-- ==== Sys2Proof/Word.lean ====
section
/-! DEFINITION. The two widths the homohash core works in: bytes (field elements, stream and buffer units; 00_scope.md
section 5, 40_field_arithmetic.md R40) and 32-bit words (state words and command words; 10_state.md R10, 30_encoding.md R30). -/

namespace Sys2Proof

/-- A byte, also a field element of GF(256): bit k is the coefficient of x^k (40_field_arithmetic.md R40). -/
abbrev Byte := BitVec 8

/-- A 32-bit word: one of `H[0..7]` or a command word. -/
abbrev Word := BitVec 32

end Sys2Proof
end

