-- ==== Sys2Proof/Machine/State.lean ====
section
/-! DEFINITION. The state of the homohash core: the accumulator context `H`, `X`, `LEN` (10_state.md), the two streams
(20_memory.md R20), the command the decoder has in progress and the hardware reset input (70_reset_and_hazards.md R100, R101),
and the reasons a step may stop. -/

namespace Sys2Proof.Machine

/-- The one accumulator context (00_scope.md R8). `NX` and `FRESH` are derived from `LEN` and not stored (10_state.md R14,
R15); see Machine/Flags.lean. -/
structure Accumulator where
  /-- `H[0..7]`, the running state (10_state.md R10). -/
  h : Vector Word 8
  /-- `X[0..63]`, the partial-block buffer (10_state.md R12). -/
  x : Vector Byte 64
  /-- `LEN`, the total byte counter (10_state.md R13). -/
  len : BitVec 64
  deriving DecidableEq, Repr

/-- The whole machine. -/
structure State where
  /-- `H`, `X`, `LEN`. -/
  acc : Accumulator
  /-- The command stream: bytes the host has sent and the block has not taken, earliest first (20_memory.md R20, R22). -/
  input : List Byte
  /-- The response stream: bytes the block has sent and the host has not received, earliest first (20_memory.md R20). -/
  output : List Byte
  /-- The command decoder (R100): none is idle, expecting a command word; `some i` is a command in progress whose word has been
  taken and whose payload has not all arrived (93_implementation_defined.md U9). DEDUCED, notes/assumptions/3.md. -/
  pending : Option Instr
  /-- The hardware reset signal, asserted by the host (70_reset_and_hazards.md R101, R111). DEDUCED, notes/assumptions/4.md. -/
  resetLine : Bool
  deriving DecidableEq, Repr

/-- No command can stop the block: every result, every error included, is a response, and nothing else can fail
(60_exceptions.md R95, R97, R99). So there is no fault: the type has no constructor. DEDUCED, notes/assumptions/7.md. -/
inductive Fault where
  deriving DecidableEq, Repr

/-- Why a step has no meaning. -/
inductive Refusal where
  /-- Raised by `exec` alone, for a command that has no meaning in the model. Safe: nothing is claimed of such a step. No arm
  of `exec` raises it: all nine commands are modelled. -/
  | notModelled (mnemonic : String)
  deriving DecidableEq, Repr

/-- `status` of the response word (60_exceptions.md R90). -/
inductive Status where
  /-- The command completed. -/
  | ok
  /-- UNMARSHAL: the payload does not start with the tag (R91). -/
  | invalidTag
  /-- UNMARSHAL: the tag is right and the payload is not 108 bytes (R92). -/
  | invalidLength
  /-- The decoder: the command word matches no row of the opcode table (R93). -/
  | illegalCommand
  deriving DecidableEq, Repr

/-- The fresh context: `H = 0`, `LEN = 0`, and `X` zero, which R100 sets so that a model has a definite initial value
(70_reset_and_hazards.md R100). -/
def Accumulator.fresh : Accumulator where
  h := Vector.replicate 8 0
  x := Vector.replicate 64 0
  len := 0

/-- After hardware reset: the fresh context, the decoder idle, no response pending (R100). The command stream is empty and the
reset signal released (notes/assumptions/4.md). -/
def State.reset : State where
  acc := Accumulator.fresh
  input := []
  output := []
  pending := none
  resetLine := false

end Sys2Proof.Machine
end

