-- ==== Sys2Proof/Machine/Operands.lean ====
section
/-! DEFINITION. How commands reach their operands. Format F carries its operands in the word (Decode.lean); format L takes its
payload from the command stream (`State.takePayload`); and every command reads and writes `H` through its byte view `s`
(10_state.md R11). -/

namespace Sys2Proof.Machine

/-- State byte `s[i]`: byte `i mod 4` of word `H[i div 4]`, counted from the most significant byte (10_state.md R11). -/
def stateByte (h : Vector Word 8) (i : Fin 32) : Byte :=
  (h[i.val / 4]).extractLsb' (24 - 8 * (i.val % 4)) 8

/-- The byte view `s[0..32)` of `H` (10_state.md R11). -/
def bytesOfWords (h : Vector Word 8) : Vector Byte 32 :=
  Vector.ofFn fun i => stateByte h i

/-- `H` as the byte view determines it: `H[j] = s[4j] ++ s[4j+1] ++ s[4j+2] ++ s[4j+3]` (10_state.md R11). -/
def wordsOfBytes (s : Vector Byte 32) : Vector Word 8 :=
  Vector.ofFn fun j => s[4 * j.val] ++ s[4 * j.val + 1] ++ s[4 * j.val + 2] ++ s[4 * j.val + 3]

/-- `s[0..32)` of a context. -/
def Accumulator.s (a : Accumulator) : Vector Byte 32 := bytesOfWords a.h

/-- `s[0..32) <- v`. -/
def Accumulator.setS (a : Accumulator) (v : Vector Byte 32) : Accumulator :=
  { a with h := wordsOfBytes v }

/-- The `n` payload bytes at the head of the command stream and the state that has consumed them, or none where they have not
all arrived (30_encoding.md R31). -/
def State.takePayload (s : State) (n : Nat) : Option (List Byte × State) :=
  match splitBytes s.input n with
  | none => none
  | some (d, rest) => some (d, { s with input := rest })

end Sys2Proof.Machine
end

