-- ==== Sys2Proof/Machine/Script.lean ====
section
/-! DEFINITION. Command scripts: the abstract syntax of the assembler of 30_encoding.md R39, with its pseudo-commands, and the
bytes of the command stream each stands for. The host's side of the interface; no definition of the machine uses it. -/

namespace Sys2Proof.Machine

/-- The lines of R39 that stand for one command or one word. -/
inductive Line where
  /-- `GFADD a, b`. -/
  | gfadd (a b : Byte)
  /-- `GFMUL a, b`. -/
  | gfmul (a b : Byte)
  /-- `WRITE`, with the bytes given. -/
  | write (d : List Byte)
  /-- `SUM`. -/
  | sum
  /-- `RESET`. -/
  | reset
  /-- `SIZE`. -/
  | size
  /-- `BLOCKSIZE`. -/
  | blocksize
  /-- `MARSHAL`. -/
  | marshal
  /-- `UNMARSHAL`, with the bytes given. -/
  | unmarshal (b : List Byte)
  /-- `.word`, the word as given: writes an illegal word. -/
  | word (w : Word)
  deriving DecidableEq, Repr

/-- A script: lines, pseudo-commands and `REPEAT` (R39). -/
inductive Script where
  /-- One line. -/
  | line (l : Line)
  /-- One script and then another. -/
  | andThen (p q : Script)
  /-- `NEW`: a fresh instance. -/
  | new
  /-- `HASH data`: the digest of `data` in one go. -/
  | hash (d : List Byte)
  /-- `SAVE`: a snapshot. -/
  | save
  /-- `RESTORE blob`: resume from a snapshot. -/
  | restore (b : List Byte)
  /-- `REPEAT k`: the body written `k` times. -/
  | replicate (k : Nat) (body : Script)
  deriving DecidableEq, Repr

/-- The bytes of a line: the word, then its payload (R39). -/
def Line.bytes : Line → List Byte
  | .gfadd a b => encode (.gfadd a b)
  | .gfmul a b => encode (.gfmul a b)
  | .write d => encode (.write d.length) ++ d
  | .sum => encode .sum
  | .reset => encode .reset
  | .size => encode .size
  | .blocksize => encode .blocksize
  | .marshal => encode .marshal
  | .unmarshal b => encode (.unmarshal b.length) ++ b
  | .word w => beBytes 4 w.toNat

/-- The pieces `HASH` writes `d` in: one, or where `d` is longer than `LMAX` as many of at most `LMAX` bytes as it takes (R39). -/
def writePieces (d : List Byte) : List (List Byte) :=
  if d.length ≤ lmax then [d]
  else (List.range ((d.length + lmax - 1) / lmax)).map fun k => (d.drop (k * lmax)).take lmax

/-- The bytes of a script, pseudo-commands expanded (R39). -/
def Script.bytes : Script → List Byte
  | .line l => l.bytes
  | .andThen p q => p.bytes ++ q.bytes
  | .new => Line.bytes .reset
  | .hash d => Line.bytes .reset ++ (writePieces d).flatMap (fun p => Line.bytes (.write p)) ++ Line.bytes .sum
  | .save => Line.bytes .marshal
  | .restore b => Line.bytes (.unmarshal b)
  | .replicate k body => (List.replicate k body.bytes).flatten

end Sys2Proof.Machine
end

## TASK PROMPT:
Restate word for word only the lines above from the line containing "input : List Byte" to the line containing "word has been", both of them included.

## ANSWER TO THE EXERCISE:
  input : List Byte
  /-- The response stream: bytes the block has sent and the host has not received, earliest first (20_memory.md R20). -/
  output : List Byte
  /-- The command decoder (R100): none is idle, expecting a command word; `some i` is a command in progress whose word has been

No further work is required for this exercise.